··· Supplied material

-- ==== Sys2Proof/Machine/Switch.lean ====
section
/-! DEFINITION. The switch channels (spec/09): the rows, and the work a switch engine does in a frame. -/

namespace Sys2Proof.Machine

/-! ### The frame's work -/

/-- What the sample set shows of a channel (R334, R336, R342); the gate at source is a gate-to-source reading of 0. -/
def State.swSample (s : State) (n : Nat) : State :=
  let gs := s.smp.swGsMv.getD n 0
  let i := s.smp.swMa.getD n 0
  let s := s.modSw n fun c => { c with
    ma := i, srcMv := s.smp.swSrcMv.getD n 0, gsMv := gs, limit := s.smp.swLimit.getLsbD n
    pumpOk := decide (7000 ≤ gs), gateLow := !c.gateOn && c.st != .ramp && c.prearm.isNone && gs == 0
    iEpoch := c.iEpoch + i }
  let c := s.sw n
  if c.gateLow && !c.offSlots.isEmpty then
    (s.modSw n fun c => { c with offSlots := [] }).completeAll c.offSlots stDONE 0
  else s

/-- Seat qualification (R345): whole epochs read low, and consecutive sets read high. -/
def State.swSeat (s : State) (n : Nat) : State :=
  let high := s.smp.seat.getLsbD n
  let s := s.modSw n fun c => { c with
    seatHigh := if high then c.seatHigh + 1 else 0
    epochLow := (if s.clk.pos = 0 then true else c.epochLow) && !high
    epochFrames := if s.clk.pos = 0 then 1 else c.epochFrames + 1 }
  if s.clk.pos = 99 then
    s.modSw n fun c => { c with seatLow := if c.epochLow && c.epochFrames == 100 then c.seatLow + 1 else 0 }
  else s

/-- The dissipation of R353, in W: mA² × µΩ × 10⁻¹², and mA × mV × 10⁻⁶. -/
def State.swPower (s : State) (n : Nat) : Rat :=
  let c := s.sw n
  let ron : Rat := s.swf n 0x18 0 16 * (1 + (s.swf n 0x18 16 16 : Rat) / 1000000 * (c.tj - 25))
  if c.st = .on ∧ c.limit = false then (c.ma : Rat) * c.ma * ron / 1000000000000
  else if c.st = .on ∨ (c.st = .ramp ∧ c.gateOn = true) then
    (c.ma : Rat) * max 0 (((s.swBus n).getD 0 : Rat) - c.srcMv) / 1000000
  else 0

/-- The thermal model of one frame (R352, R354): both nodes start at T_b. -/
def State.swModel (s : State) (n : Nat) : State :=
  let tb := s.swTb n
  let s := s.modSw n fun c => if c.modelInit then { c with tb := tb } else { c with tj := tb, tc := tb, tb := tb, modelInit := true }
  let c := s.sw n
  let rth1 : Rat := (s.swf n 0x1C 0 16 : Rat) / 100
  let rth2 : Rat := (s.swf n 0x20 0 16 : Rat) / 100
  let a : Rat := if s.swf n 0x1C 16 16 = 0 then 0 else 1 / (s.swf n 0x1C 16 16 : Rat)
  let b : Rat := if s.swf n 0x20 16 16 = 0 then 0 else 1 / (100 * (s.swf n 0x20 16 16 : Rat))
  let p := s.swPower n
  let k : Rat := if rth1 = 0 then 0 else rth2 / rth1
  s.modSw n fun c' => { c' with
    tj := c.tj + a * (p * rth1 - (c.tj - c.tc)), tc := c.tc + b * ((c.tj - c.tc) * k - (c.tc - tb)) }

/-- Foldback and T_WARN with their records (R355, R357). -/
def State.swTherm (s : State) (n : Nat) : State :=
  let c := s.sw n
  let t := i32 (roundQ 40 (16 * c.tj))
  let b := i32 (roundQ 41 (16 * c.tb))
  let warn : Bool := if c.tWarn then decide (s.swLev n 0 - 2 < c.tj) else decide (s.swLev n 0 < c.tj)
  let fold : Bool := decide (s.swLev n 8 < c.tj)
  let s := if warn ≠ c.tWarn then s.emit 0x0405 (swEng n) [n, if warn then 1 else 2, t, b] else s
  let s := if fold ≠ c.fold then s.emit 0x0405 (swEng n) [n, if fold then 3 else 4, t, b] else s
  s.modSw n fun c => { c with tWarn := warn, fold := fold }

/-- The fault timer and the epoch's frames in limit or foldback (R350, R351). -/
def State.swTimer (s : State) (n : Nat) : State :=
  let c := s.sw n
  let on : Bool := c.st == .ramp || c.st == .on
  let up : Bool := on && (c.limit || c.fold)
  s.modSw n fun c => { c with
    fStart := if up && c.fTimer == 0 then s.clk.tick else c.fStart
    goodRun := if up && c.fTimer == 0 then 0 else c.goodRun
    fTimer := if up then c.fTimer + 1 else c.fTimer - 1
    limFirst := if up && c.limEpoch == 0 && c.foldEpoch == 0 then s.clk.strobe - 10000 else c.limFirst
    limEpoch := if on && c.limit then c.limEpoch + 1 else c.limEpoch
    foldEpoch := if on && c.fold then c.foldEpoch + 1 else c.foldEpoch
    vgLow := if c.st == .on && decide (c.gsMv < 7000) then c.vgLow + 1 else 0
    retryOver := if c.st == .retryWait && c.retryLeft == 0 then c.retryOver + 1 else c.retryOver
    retryLeft := c.retryLeft - 1 }

/-- The accumulator of R738, which runs in every state. -/
def State.swI2t (s : State) (n : Nat) : State :=
  s.modSw n fun c => { c with
    i2t := c.i2t - c.i2t / 10000 + (c.ma : Rat) * c.ma / 1000000 / 100 }

/-- A standby's channel (R367, R368): a class S one follows the copied block, every other stays at source. -/
def State.swShadow (s : State) (n : Nat) : State :=
  let c := s.sw n
  let shown : Bool := match s.tdm.mirror.head? with
    | some b => b.swOnGood.getLsbD n
    | none => false
  let bus : Rat := (s.swBus n).getD 0
  let hold : Bool := c.cls == .s && shown && !c.stbyTrip && decide (0 < bus) && decide (95 * bus ≤ 100 * (c.srcMv : Rat))
  let s := s.modSw n fun c => { c with stbyTrip := c.stbyTrip && shown }
  if c.stbyHold then
    (if c.cls = .s ∧ shown = true then s else s.modSw n fun c => { c.gateOff with st := .off })
  else if hold then
    s.modSw n fun c => { c with st := .on, stbyHold := true, gateOn := true, gateLow := false, pump := true }
  else s

/-- Step 1 for one channel: the ramp that follows its pump start, the model, the timer, and the trip of R356. -/
def State.swStep1 (s : State) (n : Nat) : State :=
  let s := (s.swSeat n).swI2t n
  if s.brake.inFloor then s
  else
    let c := s.sw n
    let s := if c.st == .ramp && c.rampTick.isNone && decide (c.turnTick < s.clk.tick) then s.swRamp n else s
    let s := (s.swModel n).swTherm n
    let s := s.swTimer n
    let s := if s.swHot n then (s.swTrip n 4 (i32 (s.sw n).ma) none).seqNotify (0x40 + n) true else s
    if s.isStandby then s.swShadow n else s

/-- Step 3 for one channel, and the run of good frames of R365. -/
def State.swStep3 (s : State) (n : Nat) : State :=
  let s := s.swJudge n
  s.modSw n fun c => { c with goodRun := if c.good then c.goodRun + 1 else 0 }

/-! ### Rows -/

/-- RAMP_COMPLETE (R341): full enhancement, and the good condition judged at once. -/
def execRampComplete (ch : Nat) (s : State) : Host.Outcome State Fault Refusal :=
  .next (if s.rampReady ch then (s.modSw ch fun c => { c with st := .on, gateOn := true }).swJudge ch else s)

/-- A trip row's whole effect: the trip and the sequencer's notice. -/
def State.tripRow (s : State) (ch m : Nat) (t : Option Nat) (ma : Int) : State :=
  (s.swTrip ch m (i32 ma) t).seqNotify (0x40 + ch) true

/-- RAMP_TIMEOUT (R341). -/
def execRampTimeout (ch : Nat) (s : State) : Host.Outcome State Fault Refusal :=
  .next (if s.rampLate ch && !s.brake.inFloor then s.tripRow ch 16 none (s.sw ch).ma else s)

/-- SWITCH_SHORT (R349): in every state with the gate above source; the trip counted in step 1 (R39) is part of the row. -/
def execSwitchShort (ch : Nat) (ma : Int) (t : Nat) (s : State) : Host.Outcome State Fault Refusal :=
  let c := s.sw ch
  let thr : Int := 100 * s.swf ch 8 16 16
  if c.gateOn && decide (thr < ma) then
    .next (({ s with rcd.shorts := satInc 32 s.rcd.shorts }).tripRow ch 1 (some t) ma)
  else .next s

/-- SW_FAULT_TIMER_EXPIRY (R350). -/
def execSwFaultTimerExpiry (ch : Nat) (s : State) : Host.Outcome State Fault Refusal :=
  .next (if s.swTimerDue ch && !s.brake.inFloor then s.tripRow ch 2 none (s.sw ch).ma else s)

/-- SW_PUMP_TRIP (R358); an active yields for a class S channel (R534). -/
def execSwPumpTrip (ch : Nat) (s : State) : Host.Outcome State Fault Refusal :=
  .next (if s.swPumpDue ch && !s.brake.inFloor then
      (if s.canYield && (s.sw ch).cls == .s then { s with tdm.yieldReq := 4 } else s.tripRow ch 32 none (s.sw ch).ma)
    else s)

/-- BRAKE_I2T_TRIP (R738): the Brake acts in every state, the safe floor included. -/
def execBrakeI2tTrip (ch : Nat) (s : State) : Host.Outcome State Fault Refusal :=
  .next (if s.swI2tDue ch then s.tripRow ch 8 none (s.sw ch).ma else s)

/-- SW_RETRY (R362, R363). -/
def execSwRetry (ch : Nat) (s : State) : Host.Outcome State Fault Refusal :=
  let c := s.sw ch
  if c.st = .retryWait ∧ c.retryLeft = 0 ∧ c.tj < s.swLev ch 24 ∧ s.brake.inFloor = false ∧ s.holdShed c.shed = false then
    if s.swf ch 0 6 1 = 1 ∧ c.seated = false then
      .next (s.modSw ch fun c => { c with st := if s.swf ch 0 7 1 = 1 then .unseated else .off })
    else
      let a := c.turnTick
      let off := (s.clk.tick - c.actTick.getD a) / 100
      let s := s.modSw ch fun c => { c with retries := c.retries + 1 }
      let s := s.emit 0x0402 (swEng ch) [ch, c.retries + 1, off, c.retryOver / 100]
      .next (s.swTurnOn ch true false)
  else .next s

/-- SW_RETRY_COUNT_RESET (R365). -/
def execSwRetryCountReset (ch : Nat) (s : State) : Host.Outcome State Fault Refusal :=
  .next (if 10000 ≤ (s.sw ch).goodRun then s.modSw ch fun c => { c with retries := 0, cause := 0 } else s)

/-- SW_STATUS.STATE's code. -/
def SwState.code : SwState → Nat
  | .off => 0 | .ramp => 1 | .on => 2 | .retryWait => 3 | .latched => 4 | .unseated => 5

/-- SEAT_QUALIFIED (R345, R347). -/
def execSeatQualified (ch : Nat) (s : State) : Host.Outcome State Fault Refusal :=
  let c := s.sw ch
  if ch < s.sys.variant.sws ∧ c.seated = false ∧ s.swf ch 0 8 4 ≤ c.seatLow ∧ c.seatHigh = 0 then
    let en := s.swf ch 0 6 1
    let s := s.emit 0x0404 (swEng ch) [ch, 1, c.st.code, en]
    let s := s.modSw ch fun c => { c with seated := true }
    if c.st = .unseated ∧ s.brake.inFloor = false ∧ s.holdShed c.shed = false then .next (s.swTurnOn ch false false)
    else .next s
  else .next s

/-- SEAT_LOSS (R345, R346). -/
def execSeatLoss (ch : Nat) (s : State) : Host.Outcome State Fault Refusal :=
  let c := s.sw ch
  if ch < s.sys.variant.sws ∧ c.seated = true ∧ s.swf ch 0 12 4 ≤ c.seatHigh then
    let en := s.swf ch 0 6 1
    let on : Bool := c.st == .ramp || c.st == .on
    let pull : Bool := en == 1 && on && !c.stbyHold
    let nst : SwState := if s.swf ch 0 7 1 = 1 then .unseated else .off
    let s := s.emit 0x0404 (swEng ch) [ch, if pull then 3 else 2, c.st.code, en]
    let s := s.modSw ch fun c => { c with seated := false, seatLow := 0 }
    if pull then .next ((s.swEnd ch nst 0x0404).seqNotify (0x40 + ch) false)
    else if en = 1 ∧ c.st = .retryWait then
      .next (s.modSw ch fun c => { c with st := nst, retryLeft := 0, retryOver := 0 })
    else .next s
  else .next s

/-- R65: a trip or a sequencer turn-off of this frame stands against a command on the channel. -/
def State.swTaken (s : State) (n : Nat) : Bool :=
  let c := s.sw n
  c.actTick == some s.clk.tick || (c.seqTick == some s.clk.tick && !(c.st == .on || c.st == .ramp))

/-- SW_ON's own part (R338, R343, R441, R754). -/
def State.swOnOp (s : State) (k : Nat) (d : RawDesc) : State :=
  let n := descIndex d
  let c := s.sw n
  if c.st = .on then s.complete k stDONE 0
  else if c.st = .ramp then (s.modSw n fun c => { c with onSlots := c.onSlots ++ [k] }).hold k
  else if c.seqTick = some s.clk.tick ∨ c.shedTick = some s.clk.tick then s.complete k stABORTED 0
  else if s.holdShed c.shed then s.complete k stABORTED 0x0603
  else match s.swCheck n with
    | some r => s.reject k stBADPARAM r
    | none =>
      let s := s.modSw n fun c => { c with onSlots := [k] }
      (s.swTurnOn n false false).hold k

/-- SW_ON. -/
def execSwOn (slot : Nat) (s : State) : Host.Outcome State Fault Refusal :=
  .next (s.applyDesc 0x0301 slot (fun _ => some fSW) fun d s => s.swOnOp slot d)

/-- SW_OFF's own part (R344). -/
def State.swOffOp (s : State) (k : Nat) (d : RawDesc) : State :=
  let n := descIndex d
  let was := s.unitOn (0x40 + n)
  if s.swTaken n then s.complete k stABORTED 0
  else
    let s := s.swTurnOff n 0
    let s := if was then s.seqNotify (0x40 + n) false else s
    if (s.sw n).gateLow then s.complete k stDONE 0
    else (s.modSw n fun c => { c with offSlots := c.offSlots ++ [k] }).hold k

/-- SW_OFF. -/
def execSwOff (slot : Nat) (s : State) : Host.Outcome State Fault Refusal :=
  .next (s.applyDesc 0x0302 slot (fun _ => some fSW) fun d s => s.swOffOp slot d)

/-- SW_CLEAR's own part (R366): the channel goes off, keeping the causes whose condition stands. On a channel that is on
nothing is latched and it is left on. -/
def State.swClearOp (s : State) (k : Nat) (d : RawDesc) : State :=
  let n := descIndex d
  let c := s.sw n
  if c.actTick = some s.clk.tick then s.complete k stABORTED 0
  else
    let hot : Bool := decide (s.swLev n 24 ≤ c.tj)
    let all := c.cause.toNat
    let kept := if hot then all &&& 6 else 0
    let clr := all - kept
    let nst : SwState := match c.st with
      | .on => .on
      | .ramp => .ramp
      | .unseated => .unseated
      | .off => if kept ≠ 0 then .latched else .off
      | _ => if kept ≠ 0 then .latched else .off
    let s := s.modSw n fun c => { c with
      cause := BitVec.ofNat 8 kept, retries := 0, retryLeft := 0, retryOver := 0, st := nst }
    (s.emit 0x0407 (swEng n) [n, clr, kept]).complete k stDONE (clr + 256 * kept)

/-- SW_CLEAR. -/
def execSwClear (slot : Nat) (s : State) : Host.Outcome State Fault Refusal :=
  .next (s.applyDesc 0x0303 slot (fun _ => some fSW) fun d s => s.swClearOp slot d)

end Sys2Proof.Machine
end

······

Work instruction: All that is needed is the exact run of lines above from the line containing "k stBADPARAM r" through the line containing "part (R344). -/", both of them included.

Worked solution:
    | some r => s.reject k stBADPARAM r
    | none =>
      let s := s.modSw n fun c => { c with onSlots := [k] }
      (s.swTurnOn n false false).hold k

/-- SW_ON. -/
def execSwOn (slot : Nat) (s : State) : Host.Outcome State Fault Refusal :=
  .next (s.applyDesc 0x0301 slot (fun _ => some fSW) fun d s => s.swOnOp slot d)

/-- SW_OFF's own part (R344). -/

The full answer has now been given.